◆ DESCRIPTION OF THE TASK
Scan the records beneath this line for the line holding "s.ptp := rfl" and the line holding "s.em := rfl", then transcribe exactly those two and all lines between.

[[ SOURCE MATERIAL open ]]

/-! ### `State.modTrav` -/
@[simp] theorem State.modTrav_pending (s : State) (p : PortIx) (f : CasPort → CasPort) : (s.modTrav p f).pending = s.pending := rfl
@[simp] theorem State.modTrav_now (s : State) (p : PortIx) (f : CasPort → CasPort) : (s.modTrav p f).now = s.now := rfl
@[simp] theorem State.modTrav_free (s : State) (p : PortIx) (f : CasPort → CasPort) : (s.modTrav p f).free = s.free := rfl
@[simp] theorem State.modTrav_dev (s : State) (p : PortIx) (f : CasPort → CasPort) : (s.modTrav p f).dev = s.dev := rfl
@[simp] theorem State.modTrav_par (s : State) (p : PortIx) (f : CasPort → CasPort) : (s.modTrav p f).par = s.par := rfl
@[simp] theorem State.modTrav_tick (s : State) (p : PortIx) (f : CasPort → CasPort) : (s.modTrav p f).tick = s.tick := rfl
@[simp] theorem State.modTrav_acm (s : State) (p : PortIx) (f : CasPort → CasPort) : (s.modTrav p f).acm = s.acm := rfl
@[simp] theorem State.modTrav_internal (s : State) (p : PortIx) (f : CasPort → CasPort) : (s.modTrav p f).internal = s.internal := rfl
@[simp] theorem State.modTrav_flt (s : State) (p : PortIx) (f : CasPort → CasPort) : (s.modTrav p f).flt = s.flt := rfl
@[simp] theorem State.modTrav_pwr (s : State) (p : PortIx) (f : CasPort → CasPort) : (s.modTrav p f).pwr = s.pwr := rfl
@[simp] theorem State.modTrav_fw (s : State) (p : PortIx) (f : CasPort → CasPort) : (s.modTrav p f).fw = s.fw := rfl
@[simp] theorem State.modTrav_eth (s : State) (p : PortIx) (f : CasPort → CasPort) : (s.modTrav p f).eth = s.eth := rfl
@[simp] theorem State.modTrav_rx (s : State) (p : PortIx) (f : CasPort → CasPort) : (s.modTrav p f).rx = s.rx := rfl
@[simp] theorem State.modTrav_ptp (s : State) (p : PortIx) (f : CasPort → CasPort) : (s.modTrav p f).ptp = s.ptp := rfl
@[simp] theorem State.modTrav_mem (s : State) (p : PortIx) (f : CasPort → CasPort) : (s.modTrav p f).mem = s.mem := rfl
@[simp] theorem State.modTrav_surf (s : State) (p : PortIx) (f : CasPort → CasPort) : (s.modTrav p f).surf = s.surf := rfl
@[simp] theorem State.modTrav_comp (s : State) (p : PortIx) (f : CasPort → CasPort) : (s.modTrav p f).comp = s.comp := rfl
@[simp] theorem State.modTrav_codec (s : State) (p : PortIx) (f : CasPort → CasPort) : (s.modTrav p f).codec = s.codec := rfl
@[simp] theorem State.modTrav_col (s : State) (p : PortIx) (f : CasPort → CasPort) : (s.modTrav p f).col = s.col := rfl
@[simp] theorem State.modTrav_sol (s : State) (p : PortIx) (f : CasPort → CasPort) : (s.modTrav p f).sol = s.sol := rfl
@[simp] theorem State.modTrav_pln (s : State) (p : PortIx) (f : CasPort → CasPort) : (s.modTrav p f).pln = s.pln := rfl
@[simp] theorem State.modTrav_stores (s : State) (p : PortIx) (f : CasPort → CasPort) : (s.modTrav p f).stores = s.stores := rfl
@[simp] theorem State.modTrav_scn (s : State) (p : PortIx) (f : CasPort → CasPort) : (s.modTrav p f).scn = s.scn := rfl
@[simp] theorem State.modTrav_em (s : State) (p : PortIx) (f : CasPort → CasPort) : (s.modTrav p f).em = s.em := rfl
@[simp] theorem State.modTrav_anc (s : State) (p : PortIx) (f : CasPort → CasPort) : (s.modTrav p f).anc = s.anc := rfl
@[simp] theorem State.modTrav_bly (s : State) (p : PortIx) (f : CasPort → CasPort) : (s.modTrav p f).bly = s.bly := rfl
@[simp] theorem State.modTrav_head (s : State) (p : PortIx) (f : CasPort → CasPort) : (s.modTrav p f).head = s.head := rfl
@[simp] theorem State.modTrav_headsRun (s : State) (p : PortIx) (f : CasPort → CasPort) : (s.modTrav p f).headsRun = s.headsRun := rfl
@[simp] theorem State.modTrav_headsStop (s : State) (p : PortIx) (f : CasPort → CasPort) : (s.modTrav p f).headsStop = s.headsStop := rfl
@[simp] theorem State.modTrav_gpio (s : State) (p : PortIx) (f : CasPort → CasPort) : (s.modTrav p f).gpio = s.gpio := rfl
@[simp] theorem State.modTrav_tch (s : State) (p : PortIx) (f : CasPort → CasPort) : (s.modTrav p f).tch = s.tch := rfl
@[simp] theorem State.modTrav_isl (s : State) (p : PortIx) (f : CasPort → CasPort) : (s.modTrav p f).isl = s.isl := rfl
@[simp] theorem State.modTrav_lw (s : State) (p : PortIx) (f : CasPort → CasPort) : (s.modTrav p f).lw = s.lw := rfl
@[simp] theorem State.modTrav_cas (s : State) (p : PortIx) (f : CasPort → CasPort) : (s.modTrav p f).cas = { s.cas with port := vmod s.cas.port p f } := rfl
@[simp] theorem State.modTrav_clk (s : State) (p : PortIx) (f : CasPort → CasPort) : (s.modTrav p f).clk = s.clk := rfl
@[simp] theorem State.modTrav_thm (s : State) (p : PortIx) (f : CasPort → CasPort) : (s.modTrav p f).thm = s.thm := rfl
@[simp] theorem State.modTrav_lmp (s : State) (p : PortIx) (f : CasPort → CasPort) : (s.modTrav p f).lmp = s.lmp := rfl
@[simp] theorem State.modTrav_jtag (s : State) (p : PortIx) (f : CasPort → CasPort) : (s.modTrav p f).jtag = s.jtag := rfl
@[simp] theorem State.modTrav_out (s : State) (p : PortIx) (f : CasPort → CasPort) : (s.modTrav p f).out = s.out := rfl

[[ SOURCE MATERIAL closed ]]

◆ EXERCISE RESPONSE
@[simp] theorem State.modTrav_ptp (s : State) (p : PortIx) (f : CasPort → CasPort) : (s.modTrav p f).ptp = s.ptp := rfl
@[simp] theorem State.modTrav_mem (s : State) (p : PortIx) (f : CasPort → CasPort) : (s.modTrav p f).mem = s.mem := rfl
@[simp] theorem State.modTrav_surf (s : State) (p : PortIx) (f : CasPort → CasPort) : (s.modTrav p f).surf = s.surf := rfl
@[simp] theorem State.modTrav_comp (s : State) (p : PortIx) (f : CasPort → CasPort) : (s.modTrav p f).comp = s.comp := rfl
@[simp] theorem State.modTrav_codec (s : State) (p : PortIx) (f : CasPort → CasPort) : (s.modTrav p f).codec = s.codec := rfl
@[simp] theorem State.modTrav_col (s : State) (p : PortIx) (f : CasPort → CasPort) : (s.modTrav p f).col = s.col := rfl
@[simp] theorem State.modTrav_sol (s : State) (p : PortIx) (f : CasPort → CasPort) : (s.modTrav p f).sol = s.sol := rfl
@[simp] theorem State.modTrav_pln (s : State) (p : PortIx) (f : CasPort → CasPort) : (s.modTrav p f).pln = s.pln := rfl
@[simp] theorem State.modTrav_stores (s : State) (p : PortIx) (f : CasPort → CasPort) : (s.modTrav p f).stores = s.stores := rfl
@[simp] theorem State.modTrav_scn (s : State) (p : PortIx) (f : CasPort → CasPort) : (s.modTrav p f).scn = s.scn := rfl
@[simp] theorem State.modTrav_em (s : State) (p : PortIx) (f : CasPort → CasPort) : (s.modTrav p f).em = s.em := rfl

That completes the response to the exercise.